Reputation: 153
I'm trying to use LDA model from topicmodels package in R. I need to measure method's instability so I have generated true parameters from the Dirichlet distribution for w = 3000 words, t = 8 topics and d = 50 documents with approximately 60 words in each one:
Theta = t(rdirichlet(d, alpha))
Phi = t(rdirichlet(t, beta))
docs = matrix(0, nrow = d, ncol = w)
for (i in 1:d) {
curn = rnorm(1, mean = 60, sd = 10)
for (j in 1:curn) {
curt = rdiscrete(1, Theta[,d], 1:t)
curw = rdiscrete(1, Phi[,curt], 1:w)
docs[i, curw] = docs[i, curw] + 1
}
}
So my docs matrix is a sparse matrix d * w and almost all elements are 0 or 1.
Then I need my docs matrix to be an object of the DocumentTermMatrix class to use it in topicmodels:lda():
docs = as.DocumentTermMatrix(docs, weighting = weightTf)

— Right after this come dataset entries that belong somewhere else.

-- ==== Sys2Proof/Laws/State.lean ====
section
/-! SUPPORT. What each named update of State does to each field, and what each error writes. -/

namespace Sys2Proof.Machine

@[simp] theorem State.record_cfg (s : State) (e : Event) : (s.record e).cfg = s.cfg := rfl
@[simp] theorem State.record_busy (s : State) (e : Event) : (s.record e).busy = s.busy := rfl
@[simp] theorem State.record_phase (s : State) (e : Event) : (s.record e).phase = s.phase.map (· + 1) := rfl
@[simp] theorem State.record_tmp (s : State) (e : Event) : (s.record e).tmp = s.tmp := rfl
@[simp] theorem State.record_frm (s : State) (e : Event) : (s.record e).frm = s.frm := rfl
@[simp] theorem State.record_status (s : State) (e : Event) : (s.record e).status = s.status := rfl
@[simp] theorem State.record_result (s : State) (e : Event) : (s.record e).result = s.result := rfl
@[simp] theorem State.record_phys (s : State) (e : Event) : (s.record e).phys = s.phys := rfl
@[simp] theorem State.record_tcause (s : State) (e : Event) : (s.record e).tcause = s.tcause := rfl
@[simp] theorem State.record_trace (s : State) (e : Event) : (s.record e).trace = s.trace ++ [e] := rfl
@[simp] theorem State.record_regs (s : State) (e : Event) : (s.record e).regs = s.regs := rfl
@[simp] theorem State.record_bus (s : State) (e : Event) : (s.record e).bus = s.bus := rfl
@[simp] theorem State.record_busRest (s : State) (e : Event) : (s.record e).busRest = s.busRest := rfl
@[simp] theorem State.record_cmds (s : State) (e : Event) : (s.record e).cmds = s.cmds := rfl
@[simp] theorem State.record_cmdIdx (s : State) (e : Event) : (s.record e).cmdIdx = s.cmdIdx := rfl
@[simp] theorem State.record_stopped (s : State) (e : Event) : (s.record e).stopped = s.stopped := rfl

@[simp] theorem State.setFrm_cfg (s : State) (f : Frame) : (s.setFrm f).cfg = s.cfg := rfl
@[simp] theorem State.setFrm_busy (s : State) (f : Frame) : (s.setFrm f).busy = s.busy := rfl
@[simp] theorem State.setFrm_phase (s : State) (f : Frame) : (s.setFrm f).phase = s.phase := rfl
@[simp] theorem State.setFrm_tmp (s : State) (f : Frame) : (s.setFrm f).tmp = s.tmp := rfl
@[simp] theorem State.setFrm_frm (s : State) (f : Frame) : (s.setFrm f).frm = some f := rfl
@[simp] theorem State.setFrm_status (s : State) (f : Frame) : (s.setFrm f).status = s.status := rfl
@[simp] theorem State.setFrm_result (s : State) (f : Frame) : (s.setFrm f).result = s.result := rfl
@[simp] theorem State.setFrm_phys (s : State) (f : Frame) : (s.setFrm f).phys = s.phys := rfl
@[simp] theorem State.setFrm_tcause (s : State) (f : Frame) : (s.setFrm f).tcause = s.tcause := rfl
@[simp] theorem State.setFrm_trace (s : State) (f : Frame) : (s.setFrm f).trace = s.trace := rfl
@[simp] theorem State.setFrm_regs (s : State) (f : Frame) : (s.setFrm f).regs = s.regs := rfl
@[simp] theorem State.setFrm_bus (s : State) (f : Frame) : (s.setFrm f).bus = s.bus := rfl
@[simp] theorem State.setFrm_busRest (s : State) (f : Frame) : (s.setFrm f).busRest = s.busRest := rfl
@[simp] theorem State.setFrm_cmds (s : State) (f : Frame) : (s.setFrm f).cmds = s.cmds := rfl
@[simp] theorem State.setFrm_cmdIdx (s : State) (f : Frame) : (s.setFrm f).cmdIdx = s.cmdIdx := rfl
@[simp] theorem State.setFrm_stopped (s : State) (f : Frame) : (s.setFrm f).stopped = s.stopped := rfl

@[simp] theorem State.setTmp_cfg (s : State) (p : Payload) : (s.setTmp p).cfg = s.cfg := rfl
@[simp] theorem State.setTmp_busy (s : State) (p : Payload) : (s.setTmp p).busy = s.busy := rfl
@[simp] theorem State.setTmp_phase (s : State) (p : Payload) : (s.setTmp p).phase = s.phase := rfl
@[simp] theorem State.setTmp_tmp (s : State) (p : Payload) : (s.setTmp p).tmp = some p := rfl
@[simp] theorem State.setTmp_frm (s : State) (p : Payload) : (s.setTmp p).frm = s.frm := rfl
@[simp] theorem State.setTmp_status (s : State) (p : Payload) : (s.setTmp p).status = s.status := rfl
@[simp] theorem State.setTmp_result (s : State) (p : Payload) : (s.setTmp p).result = s.result := rfl
@[simp] theorem State.setTmp_phys (s : State) (p : Payload) : (s.setTmp p).phys = s.phys := rfl
@[simp] theorem State.setTmp_tcause (s : State) (p : Payload) : (s.setTmp p).tcause = s.tcause := rfl
@[simp] theorem State.setTmp_trace (s : State) (p : Payload) : (s.setTmp p).trace = s.trace := rfl
@[simp] theorem State.setTmp_regs (s : State) (p : Payload) : (s.setTmp p).regs = s.regs := rfl
@[simp] theorem State.setTmp_bus (s : State) (p : Payload) : (s.setTmp p).bus = s.bus := rfl
@[simp] theorem State.setTmp_busRest (s : State) (p : Payload) : (s.setTmp p).busRest = s.busRest := rfl
@[simp] theorem State.setTmp_cmds (s : State) (p : Payload) : (s.setTmp p).cmds = s.cmds := rfl
@[simp] theorem State.setTmp_cmdIdx (s : State) (p : Payload) : (s.setTmp p).cmdIdx = s.cmdIdx := rfl
@[simp] theorem State.setTmp_stopped (s : State) (p : Payload) : (s.setTmp p).stopped = s.stopped := rfl

@[simp] theorem State.turn_cfg (s : State) : (s.turn).cfg = s.cfg := rfl
@[simp] theorem State.turn_busy (s : State) : (s.turn).busy = s.busy := rfl
@[simp] theorem State.turn_phase (s : State) : (s.turn).phase = s.phase := rfl
@[simp] theorem State.turn_tmp (s : State) : (s.turn).tmp = s.tmp := rfl
@[simp] theorem State.turn_frm (s : State) : (s.turn).frm = s.frm := rfl
@[simp] theorem State.turn_status (s : State) : (s.turn).status = s.status := rfl
@[simp] theorem State.turn_result (s : State) : (s.turn).result = s.result := rfl
@[simp] theorem State.turn_phys (s : State) : (s.turn).phys = s.phys := rfl
@[simp] theorem State.turn_tcause (s : State) : (s.turn).tcause = s.tcause := rfl
@[simp] theorem State.turn_trace (s : State) : (s.turn).trace = s.trace := rfl
@[simp] theorem State.turn_regs (s : State) : (s.turn).regs = Memory.land s.regs s.reply.others := rfl
@[simp] theorem State.turn_bus (s : State) : (s.turn).bus = s.bus.tail := rfl
@[simp] theorem State.turn_busRest (s : State) : (s.turn).busRest = s.busRest := rfl
@[simp] theorem State.turn_cmds (s : State) : (s.turn).cmds = s.cmds := rfl
@[simp] theorem State.turn_cmdIdx (s : State) : (s.turn).cmdIdx = s.cmdIdx := rfl
@[simp] theorem State.turn_stopped (s : State) : (s.turn).stopped = s.stopped := rfl

@[simp] theorem State.setReg_cfg (s : State) (a : Addr) (v : Payload) : (s.setReg a v).cfg = s.cfg := rfl
@[simp] theorem State.setReg_busy (s : State) (a : Addr) (v : Payload) : (s.setReg a v).busy = s.busy := rfl
@[simp] theorem State.setReg_phase (s : State) (a : Addr) (v : Payload) : (s.setReg a v).phase = s.phase := rfl
@[simp] theorem State.setReg_tmp (s : State) (a : Addr) (v : Payload) : (s.setReg a v).tmp = s.tmp := rfl
@[simp] theorem State.setReg_frm (s : State) (a : Addr) (v : Payload) : (s.setReg a v).frm = s.frm := rfl
@[simp] theorem State.setReg_status (s : State) (a : Addr) (v : Payload) : (s.setReg a v).status = s.status := rfl
@[simp] theorem State.setReg_result (s : State) (a : Addr) (v : Payload) : (s.setReg a v).result = s.result := rfl
@[simp] theorem State.setReg_phys (s : State) (a : Addr) (v : Payload) : (s.setReg a v).phys = s.phys := rfl
@[simp] theorem State.setReg_tcause (s : State) (a : Addr) (v : Payload) : (s.setReg a v).tcause = s.tcause := rfl
@[simp] theorem State.setReg_trace (s : State) (a : Addr) (v : Payload) : (s.setReg a v).trace = s.trace := rfl
@[simp] theorem State.setReg_regs (s : State) (a : Addr) (v : Payload) : (s.setReg a v).regs = Memory.write s.regs a.toNat v := rfl
@[simp] theorem State.setReg_bus (s : State) (a : Addr) (v : Payload) : (s.setReg a v).bus = s.bus := rfl
@[simp] theorem State.setReg_busRest (s : State) (a : Addr) (v : Payload) : (s.setReg a v).busRest = s.busRest := rfl
@[simp] theorem State.setReg_cmds (s : State) (a : Addr) (v : Payload) : (s.setReg a v).cmds = s.cmds := rfl
@[simp] theorem State.setReg_cmdIdx (s : State) (a : Addr) (v : Payload) : (s.setReg a v).cmdIdx = s.cmdIdx := rfl
@[simp] theorem State.setReg_stopped (s : State) (a : Addr) (v : Payload) : (s.setReg a v).stopped = s.stopped := rfl

@[simp] theorem State.delay_cfg (s : State) : (s.delay).cfg = s.cfg := rfl
@[simp] theorem State.delay_busy (s : State) : (s.delay).busy = s.busy := rfl
@[simp] theorem State.delay_phase (s : State) : (s.delay).phase = s.phase.map (· + 1) := rfl
@[simp] theorem State.delay_tmp (s : State) : (s.delay).tmp = s.tmp := rfl
@[simp] theorem State.delay_frm (s : State) : (s.delay).frm = s.frm := rfl
@[simp] theorem State.delay_status (s : State) : (s.delay).status = s.status := rfl
@[simp] theorem State.delay_result (s : State) : (s.delay).result = s.result := rfl
@[simp] theorem State.delay_phys (s : State) : (s.delay).phys = s.phys := rfl
@[simp] theorem State.delay_tcause (s : State) : (s.delay).tcause = s.tcause := rfl
@[simp] theorem State.delay_trace (s : State) : (s.delay).trace = s.trace ++ [.dly] := rfl
@[simp] theorem State.delay_regs (s : State) : (s.delay).regs = s.regs := rfl
@[simp] theorem State.delay_bus (s : State) : (s.delay).bus = s.bus := rfl
@[simp] theorem State.delay_busRest (s : State) : (s.delay).busRest = s.busRest := rfl
@[simp] theorem State.delay_cmds (s : State) : (s.delay).cmds = s.cmds := rfl
@[simp] theorem State.delay_cmdIdx (s : State) : (s.delay).cmdIdx = s.cmdIdx := rfl
@[simp] theorem State.delay_stopped (s : State) : (s.delay).stopped = s.stopped := rfl

@[simp] theorem State.accept_cfg (s : State) : (s.accept).cfg = s.cfg := rfl
@[simp] theorem State.accept_busy (s : State) : (s.accept).busy = true := rfl
@[simp] theorem State.accept_phase (s : State) : (s.accept).phase = some 0 := rfl
@[simp] theorem State.accept_tmp (s : State) : (s.accept).tmp = none := rfl
@[simp] theorem State.accept_frm (s : State) : (s.accept).frm = none := rfl
@[simp] theorem State.accept_status (s : State) : (s.accept).status = none := rfl
@[simp] theorem State.accept_result (s : State) : (s.accept).result = none := rfl
@[simp] theorem State.accept_phys (s : State) : (s.accept).phys = none := rfl
@[simp] theorem State.accept_tcause (s : State) : (s.accept).tcause = none := rfl
@[simp] theorem State.accept_trace (s : State) : (s.accept).trace = s.trace := rfl
@[simp] theorem State.accept_regs (s : State) : (s.accept).regs = s.regs := rfl
@[simp] theorem State.accept_bus (s : State) : (s.accept).bus = s.bus := rfl
@[simp] theorem State.accept_busRest (s : State) : (s.accept).busRest = s.busRest := rfl
@[simp] theorem State.accept_cmds (s : State) : (s.accept).cmds = s.cmds := rfl
@[simp] theorem State.accept_cmdIdx (s : State) : (s.accept).cmdIdx = s.cmdIdx := rfl
@[simp] theorem State.accept_stopped (s : State) : (s.accept).stopped = s.stopped := rfl

@[simp] theorem State.idle_cfg (s : State) : (s.idle).cfg = s.cfg := rfl
@[simp] theorem State.idle_busy (s : State) : (s.idle).busy = false := rfl
@[simp] theorem State.idle_phase (s : State) : (s.idle).phase = none := rfl
@[simp] theorem State.idle_tmp (s : State) : (s.idle).tmp = none := rfl
@[simp] theorem State.idle_frm (s : State) : (s.idle).frm = none := rfl
@[simp] theorem State.idle_status (s : State) : (s.idle).status = s.status := rfl
@[simp] theorem State.idle_result (s : State) : (s.idle).result = s.result := rfl
@[simp] theorem State.idle_phys (s : State) : (s.idle).phys = s.phys := rfl
@[simp] theorem State.idle_tcause (s : State) : (s.idle).tcause = s.tcause := rfl
@[simp] theorem State.idle_trace (s : State) : (s.idle).trace = s.trace := rfl
@[simp] theorem State.idle_regs (s : State) : (s.idle).regs = s.regs := rfl
@[simp] theorem State.idle_bus (s : State) : (s.idle).bus = s.bus := rfl
@[simp] theorem State.idle_busRest (s : State) : (s.idle).busRest = s.busRest := rfl
@[simp] theorem State.idle_cmds (s : State) : (s.idle).cmds = s.cmds := rfl
@[simp] theorem State.idle_cmdIdx (s : State) : (s.idle).cmdIdx = s.cmdIdx := rfl
@[simp] theorem State.idle_stopped (s : State) : (s.idle).stopped = s.stopped := rfl

@[simp] theorem State.respond_cfg (s : State) (r : Response) : (s.respond r).cfg = s.cfg := rfl
@[simp] theorem State.respond_busy (s : State) (r : Response) : (s.respond r).busy = false := rfl
@[simp] theorem State.respond_phase (s : State) (r : Response) : (s.respond r).phase = none := rfl
@[simp] theorem State.respond_tmp (s : State) (r : Response) : (s.respond r).tmp = none := rfl
@[simp] theorem State.respond_frm (s : State) (r : Response) : (s.respond r).frm = none := rfl
@[simp] theorem State.respond_status (s : State) (r : Response) : (s.respond r).status = some 0#3 := rfl
@[simp] theorem State.respond_result (s : State) (r : Response) : (s.respond r).result = r.result := rfl
@[simp] theorem State.respond_phys (s : State) (r : Response) : (s.respond r).phys = r.phys := rfl
@[simp] theorem State.respond_tcause (s : State) (r : Response) : (s.respond r).tcause = none := rfl
@[simp] theorem State.respond_trace (s : State) (r : Response) : (s.respond r).trace = s.trace := rfl
@[simp] theorem State.respond_regs (s : State) (r : Response) : (s.respond r).regs = s.regs := rfl
@[simp] theorem State.respond_bus (s : State) (r : Response) : (s.respond r).bus = s.bus := rfl
@[simp] theorem State.respond_busRest (s : State) (r : Response) : (s.respond r).busRest = s.busRest := rfl
@[simp] theorem State.respond_cmds (s : State) (r : Response) : (s.respond r).cmds = s.cmds := rfl
@[simp] theorem State.respond_cmdIdx (s : State) (r : Response) : (s.respond r).cmdIdx = s.cmdIdx := rfl
@[simp] theorem State.respond_stopped (s : State) (r : Response) : (s.respond r).stopped = s.stopped := rfl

I need to use Gibbs sampling method, so I write
ldafitmodel <- lda(docs, t, method = "Gibbs")
And then I get:
Error in lda.default(docs, t, method = "Gibbs") : nrow(x) and length(grouping) are different
I guess this topicmodels package uses MASS package, but then this grouping parameter is something I can't control explicitly, can I? Or what do I do wrong with my data?
Please help me!
BR, Maria
Upvotes: 1
Views: 2820
Reputation: 9405
Your exact problem isn't reproducible because you don't have d, t, w, alpha or beta defined and do not load the appropriate packages for your rdirichlet()
and rdiscrete()
function calls. However, I'm pretty sure your problem is calling the lda()
function from the MASS package - which is for linear discriminate analysis, not latent dirichlet allocation - instead of the LDA()
function from the topicmodels package. R is case sensitive, so those caps makes a difference. Also as a note, if you think you may be experiencing a simliar problem in the future but with objects that have the exact same name then you can specify the exact object you would like via namespaces in the form of ::, for example topicmodels::LDA()
.
Anyway, I can't reproduce your example but I think this example should illustrate your error and a working solution.
> library(topicmodels)
> data(AssociatedPress)
> docs = AssociatedPress[1:100]
> ldafitmodel <- lda(docs, 4, method = "Gibbs")
Error in lda.default(docs, 4, method = "Gibbs") :
nrow(x) and length(grouping) are different
> (ldafitmodel <- LDA(docs, 4, method = "Gibbs"))
A LDA_Gibbs topic model with 4 topics.
Upvotes: 4